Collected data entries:
━━━━━━━━━━

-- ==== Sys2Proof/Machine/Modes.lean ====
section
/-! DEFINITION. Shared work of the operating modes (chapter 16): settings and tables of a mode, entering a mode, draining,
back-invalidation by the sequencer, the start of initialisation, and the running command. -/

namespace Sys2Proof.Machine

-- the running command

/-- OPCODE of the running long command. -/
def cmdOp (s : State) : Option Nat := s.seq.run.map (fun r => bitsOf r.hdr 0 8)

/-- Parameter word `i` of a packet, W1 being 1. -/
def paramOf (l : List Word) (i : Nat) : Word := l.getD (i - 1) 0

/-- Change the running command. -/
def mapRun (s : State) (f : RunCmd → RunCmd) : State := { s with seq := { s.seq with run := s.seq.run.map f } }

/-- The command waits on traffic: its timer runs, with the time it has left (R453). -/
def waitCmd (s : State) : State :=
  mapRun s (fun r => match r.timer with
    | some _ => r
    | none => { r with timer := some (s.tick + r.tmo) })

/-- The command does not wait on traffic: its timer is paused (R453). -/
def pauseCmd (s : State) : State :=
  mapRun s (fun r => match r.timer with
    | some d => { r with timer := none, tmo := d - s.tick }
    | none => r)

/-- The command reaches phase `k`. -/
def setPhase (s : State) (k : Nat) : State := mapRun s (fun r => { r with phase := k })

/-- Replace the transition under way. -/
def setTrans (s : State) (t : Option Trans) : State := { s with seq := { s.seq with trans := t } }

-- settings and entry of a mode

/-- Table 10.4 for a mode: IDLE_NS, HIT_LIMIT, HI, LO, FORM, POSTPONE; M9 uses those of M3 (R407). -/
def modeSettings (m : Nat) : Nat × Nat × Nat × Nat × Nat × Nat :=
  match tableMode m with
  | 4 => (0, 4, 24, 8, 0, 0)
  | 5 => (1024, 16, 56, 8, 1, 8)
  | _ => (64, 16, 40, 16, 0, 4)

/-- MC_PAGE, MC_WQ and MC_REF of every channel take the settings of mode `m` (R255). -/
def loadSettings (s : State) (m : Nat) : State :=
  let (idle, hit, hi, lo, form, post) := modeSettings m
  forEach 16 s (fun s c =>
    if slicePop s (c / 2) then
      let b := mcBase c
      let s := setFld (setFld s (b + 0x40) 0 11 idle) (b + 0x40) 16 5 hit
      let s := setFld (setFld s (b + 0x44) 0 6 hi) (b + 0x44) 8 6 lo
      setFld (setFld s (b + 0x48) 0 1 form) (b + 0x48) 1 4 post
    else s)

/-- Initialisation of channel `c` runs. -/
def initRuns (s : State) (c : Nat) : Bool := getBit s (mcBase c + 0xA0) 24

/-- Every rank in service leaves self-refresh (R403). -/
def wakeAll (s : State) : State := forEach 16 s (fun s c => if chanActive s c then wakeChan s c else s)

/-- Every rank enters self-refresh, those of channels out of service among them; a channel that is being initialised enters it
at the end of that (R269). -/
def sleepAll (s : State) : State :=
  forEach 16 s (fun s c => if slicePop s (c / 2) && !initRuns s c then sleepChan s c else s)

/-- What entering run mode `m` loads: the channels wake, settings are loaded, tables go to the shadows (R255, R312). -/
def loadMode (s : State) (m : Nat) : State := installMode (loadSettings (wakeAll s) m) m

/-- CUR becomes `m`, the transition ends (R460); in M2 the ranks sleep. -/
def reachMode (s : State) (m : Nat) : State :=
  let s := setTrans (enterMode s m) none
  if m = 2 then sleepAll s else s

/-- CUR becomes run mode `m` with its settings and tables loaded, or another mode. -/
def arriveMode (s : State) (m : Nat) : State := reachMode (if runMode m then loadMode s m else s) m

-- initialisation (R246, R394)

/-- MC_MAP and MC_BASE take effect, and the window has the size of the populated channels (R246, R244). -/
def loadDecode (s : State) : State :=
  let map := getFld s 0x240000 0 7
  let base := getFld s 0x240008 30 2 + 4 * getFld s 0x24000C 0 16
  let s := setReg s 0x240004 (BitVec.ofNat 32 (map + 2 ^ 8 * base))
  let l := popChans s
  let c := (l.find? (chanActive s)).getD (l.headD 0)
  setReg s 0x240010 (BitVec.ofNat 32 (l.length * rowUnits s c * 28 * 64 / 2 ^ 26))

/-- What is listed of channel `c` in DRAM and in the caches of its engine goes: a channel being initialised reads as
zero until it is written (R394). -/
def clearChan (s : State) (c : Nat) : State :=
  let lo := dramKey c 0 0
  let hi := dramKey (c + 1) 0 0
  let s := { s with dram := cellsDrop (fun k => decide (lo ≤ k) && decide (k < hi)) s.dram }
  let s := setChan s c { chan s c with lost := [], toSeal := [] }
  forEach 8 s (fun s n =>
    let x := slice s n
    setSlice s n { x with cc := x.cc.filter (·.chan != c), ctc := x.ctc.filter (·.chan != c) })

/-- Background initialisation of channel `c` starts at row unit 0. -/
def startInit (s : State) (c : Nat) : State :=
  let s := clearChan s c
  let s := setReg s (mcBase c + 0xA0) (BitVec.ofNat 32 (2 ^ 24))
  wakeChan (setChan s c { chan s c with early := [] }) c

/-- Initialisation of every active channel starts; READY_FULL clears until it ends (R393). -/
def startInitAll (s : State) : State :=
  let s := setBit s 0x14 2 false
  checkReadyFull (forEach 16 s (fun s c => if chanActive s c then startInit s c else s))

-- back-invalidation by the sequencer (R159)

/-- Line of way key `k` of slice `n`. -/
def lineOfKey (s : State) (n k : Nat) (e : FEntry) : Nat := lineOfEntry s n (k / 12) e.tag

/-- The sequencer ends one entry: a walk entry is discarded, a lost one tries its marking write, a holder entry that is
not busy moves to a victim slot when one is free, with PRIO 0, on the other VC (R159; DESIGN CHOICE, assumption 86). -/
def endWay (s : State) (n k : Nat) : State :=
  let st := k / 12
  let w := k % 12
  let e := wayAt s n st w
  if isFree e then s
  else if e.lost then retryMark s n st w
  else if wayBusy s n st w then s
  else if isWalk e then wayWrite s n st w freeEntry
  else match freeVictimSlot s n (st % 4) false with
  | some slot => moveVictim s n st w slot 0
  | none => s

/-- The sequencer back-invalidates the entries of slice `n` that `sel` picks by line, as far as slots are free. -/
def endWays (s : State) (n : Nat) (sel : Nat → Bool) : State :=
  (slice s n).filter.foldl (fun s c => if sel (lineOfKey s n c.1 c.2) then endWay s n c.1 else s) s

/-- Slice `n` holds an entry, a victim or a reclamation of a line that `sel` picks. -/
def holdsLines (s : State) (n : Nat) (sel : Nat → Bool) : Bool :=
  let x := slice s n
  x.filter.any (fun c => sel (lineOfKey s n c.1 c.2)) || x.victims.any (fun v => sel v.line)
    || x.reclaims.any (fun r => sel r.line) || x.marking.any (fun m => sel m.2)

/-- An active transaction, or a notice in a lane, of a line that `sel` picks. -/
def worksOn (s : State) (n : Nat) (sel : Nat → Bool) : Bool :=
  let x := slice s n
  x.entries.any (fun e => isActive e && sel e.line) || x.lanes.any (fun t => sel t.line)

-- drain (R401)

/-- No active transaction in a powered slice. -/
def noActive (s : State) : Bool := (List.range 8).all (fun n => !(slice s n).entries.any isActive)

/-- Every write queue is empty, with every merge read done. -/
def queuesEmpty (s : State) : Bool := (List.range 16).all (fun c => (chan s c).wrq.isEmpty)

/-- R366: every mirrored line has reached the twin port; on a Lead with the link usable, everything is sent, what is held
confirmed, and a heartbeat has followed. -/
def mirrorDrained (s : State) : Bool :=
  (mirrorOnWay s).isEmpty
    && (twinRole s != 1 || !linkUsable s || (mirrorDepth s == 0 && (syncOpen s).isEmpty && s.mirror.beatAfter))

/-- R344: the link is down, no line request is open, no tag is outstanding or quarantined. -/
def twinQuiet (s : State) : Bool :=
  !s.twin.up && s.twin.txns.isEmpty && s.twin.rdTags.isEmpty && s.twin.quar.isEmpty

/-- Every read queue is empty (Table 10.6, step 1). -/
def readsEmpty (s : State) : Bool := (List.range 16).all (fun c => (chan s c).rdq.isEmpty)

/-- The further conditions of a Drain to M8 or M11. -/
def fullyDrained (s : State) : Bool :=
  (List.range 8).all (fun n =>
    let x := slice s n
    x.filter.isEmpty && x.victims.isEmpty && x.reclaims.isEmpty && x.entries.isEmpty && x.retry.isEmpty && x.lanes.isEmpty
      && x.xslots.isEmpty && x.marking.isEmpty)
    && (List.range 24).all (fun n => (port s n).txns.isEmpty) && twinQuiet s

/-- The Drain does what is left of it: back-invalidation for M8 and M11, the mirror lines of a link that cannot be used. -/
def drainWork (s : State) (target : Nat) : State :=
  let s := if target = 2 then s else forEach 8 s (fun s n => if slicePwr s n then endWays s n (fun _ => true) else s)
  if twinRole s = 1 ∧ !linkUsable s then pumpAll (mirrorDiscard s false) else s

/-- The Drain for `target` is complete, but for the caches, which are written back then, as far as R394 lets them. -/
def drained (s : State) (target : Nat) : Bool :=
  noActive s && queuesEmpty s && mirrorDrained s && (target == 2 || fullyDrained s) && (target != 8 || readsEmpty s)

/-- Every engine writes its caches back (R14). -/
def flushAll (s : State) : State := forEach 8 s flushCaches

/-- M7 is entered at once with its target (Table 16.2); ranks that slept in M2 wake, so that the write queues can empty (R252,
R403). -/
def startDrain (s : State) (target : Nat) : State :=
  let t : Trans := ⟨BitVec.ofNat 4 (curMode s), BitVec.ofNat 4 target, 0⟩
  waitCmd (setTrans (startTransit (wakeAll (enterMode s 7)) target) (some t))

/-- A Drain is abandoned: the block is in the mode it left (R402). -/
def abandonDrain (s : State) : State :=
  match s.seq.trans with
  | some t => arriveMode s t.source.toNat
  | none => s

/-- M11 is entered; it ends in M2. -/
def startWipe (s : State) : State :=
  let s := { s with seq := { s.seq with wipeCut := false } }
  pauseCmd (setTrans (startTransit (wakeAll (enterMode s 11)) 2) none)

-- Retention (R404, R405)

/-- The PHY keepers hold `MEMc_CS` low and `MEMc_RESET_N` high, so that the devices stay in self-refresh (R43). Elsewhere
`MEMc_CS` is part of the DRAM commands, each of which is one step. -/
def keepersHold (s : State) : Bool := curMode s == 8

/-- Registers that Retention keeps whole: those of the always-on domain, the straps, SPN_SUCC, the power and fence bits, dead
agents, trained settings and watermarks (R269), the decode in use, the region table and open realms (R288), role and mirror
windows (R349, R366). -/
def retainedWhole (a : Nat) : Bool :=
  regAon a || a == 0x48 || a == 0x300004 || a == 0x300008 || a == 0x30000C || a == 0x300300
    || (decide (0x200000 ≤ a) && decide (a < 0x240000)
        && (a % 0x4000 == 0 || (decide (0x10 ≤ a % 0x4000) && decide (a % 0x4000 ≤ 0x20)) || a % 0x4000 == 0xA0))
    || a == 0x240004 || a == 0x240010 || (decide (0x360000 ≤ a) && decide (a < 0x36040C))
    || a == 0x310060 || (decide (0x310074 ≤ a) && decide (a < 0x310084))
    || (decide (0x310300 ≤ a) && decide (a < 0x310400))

━━━━━━━━━━

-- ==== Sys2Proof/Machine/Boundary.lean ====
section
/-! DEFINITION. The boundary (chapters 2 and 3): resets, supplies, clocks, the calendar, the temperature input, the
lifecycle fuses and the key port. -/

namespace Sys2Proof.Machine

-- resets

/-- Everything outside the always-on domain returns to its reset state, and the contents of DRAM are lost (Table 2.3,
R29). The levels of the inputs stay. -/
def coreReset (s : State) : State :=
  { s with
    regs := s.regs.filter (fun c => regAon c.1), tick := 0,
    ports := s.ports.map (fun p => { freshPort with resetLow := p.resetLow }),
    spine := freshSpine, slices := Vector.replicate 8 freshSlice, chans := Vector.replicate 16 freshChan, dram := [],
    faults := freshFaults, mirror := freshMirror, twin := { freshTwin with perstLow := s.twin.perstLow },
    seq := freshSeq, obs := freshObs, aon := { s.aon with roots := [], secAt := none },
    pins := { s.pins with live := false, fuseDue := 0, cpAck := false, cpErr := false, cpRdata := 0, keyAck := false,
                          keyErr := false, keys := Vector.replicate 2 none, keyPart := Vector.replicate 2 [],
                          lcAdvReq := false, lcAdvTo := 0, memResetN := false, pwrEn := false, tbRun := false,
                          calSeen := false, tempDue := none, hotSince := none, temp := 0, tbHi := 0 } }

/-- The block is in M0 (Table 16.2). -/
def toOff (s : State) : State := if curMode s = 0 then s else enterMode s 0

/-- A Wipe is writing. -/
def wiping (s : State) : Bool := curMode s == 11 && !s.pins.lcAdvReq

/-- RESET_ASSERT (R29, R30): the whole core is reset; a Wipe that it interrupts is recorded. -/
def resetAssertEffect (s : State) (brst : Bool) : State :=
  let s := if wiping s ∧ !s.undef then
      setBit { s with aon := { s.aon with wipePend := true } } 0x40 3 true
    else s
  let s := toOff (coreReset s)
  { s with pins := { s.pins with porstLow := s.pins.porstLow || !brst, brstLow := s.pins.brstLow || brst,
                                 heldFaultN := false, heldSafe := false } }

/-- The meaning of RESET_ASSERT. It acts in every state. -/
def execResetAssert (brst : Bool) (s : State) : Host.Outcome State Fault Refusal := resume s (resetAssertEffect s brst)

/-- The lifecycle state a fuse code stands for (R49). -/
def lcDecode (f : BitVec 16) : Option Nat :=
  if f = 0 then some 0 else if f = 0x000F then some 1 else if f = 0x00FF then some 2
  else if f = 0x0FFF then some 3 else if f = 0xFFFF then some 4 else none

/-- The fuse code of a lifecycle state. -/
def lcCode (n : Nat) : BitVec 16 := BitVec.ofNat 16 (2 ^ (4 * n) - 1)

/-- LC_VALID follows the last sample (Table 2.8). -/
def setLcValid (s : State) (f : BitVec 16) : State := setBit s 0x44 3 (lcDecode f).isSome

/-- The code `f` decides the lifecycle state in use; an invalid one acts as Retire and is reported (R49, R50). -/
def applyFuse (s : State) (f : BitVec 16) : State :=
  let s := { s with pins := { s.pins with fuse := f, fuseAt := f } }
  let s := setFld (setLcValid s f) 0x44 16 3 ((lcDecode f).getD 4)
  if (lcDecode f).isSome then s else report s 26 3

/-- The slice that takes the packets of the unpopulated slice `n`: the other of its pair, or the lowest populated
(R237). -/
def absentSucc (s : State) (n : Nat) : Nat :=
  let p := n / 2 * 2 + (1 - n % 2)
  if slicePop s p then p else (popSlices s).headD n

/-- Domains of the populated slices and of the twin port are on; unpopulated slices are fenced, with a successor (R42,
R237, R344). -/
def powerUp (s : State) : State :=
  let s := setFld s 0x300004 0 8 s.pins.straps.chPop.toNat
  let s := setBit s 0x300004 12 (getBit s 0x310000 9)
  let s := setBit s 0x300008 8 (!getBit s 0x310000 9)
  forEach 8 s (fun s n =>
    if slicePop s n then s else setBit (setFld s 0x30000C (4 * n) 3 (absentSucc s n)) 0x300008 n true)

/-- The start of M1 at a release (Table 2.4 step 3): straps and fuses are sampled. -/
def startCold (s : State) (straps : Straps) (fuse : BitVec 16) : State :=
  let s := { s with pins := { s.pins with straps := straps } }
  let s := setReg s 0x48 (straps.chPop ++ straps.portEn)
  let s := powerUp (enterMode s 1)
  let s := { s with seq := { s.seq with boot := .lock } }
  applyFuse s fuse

━━━━━━━━━━

EXERCISE AIM:
Find the word "timer" in the entries, then copy out every line that has it.

TASK RESPONSE:
/-- The command waits on traffic: its timer runs, with the time it has left (R453). -/
  mapRun s (fun r => match r.timer with
    | none => { r with timer := some (s.tick + r.tmo) })
/-- The command does not wait on traffic: its timer is paused (R453). -/
  mapRun s (fun r => match r.timer with
    | some d => { r with timer := none, tmo := d - s.tick }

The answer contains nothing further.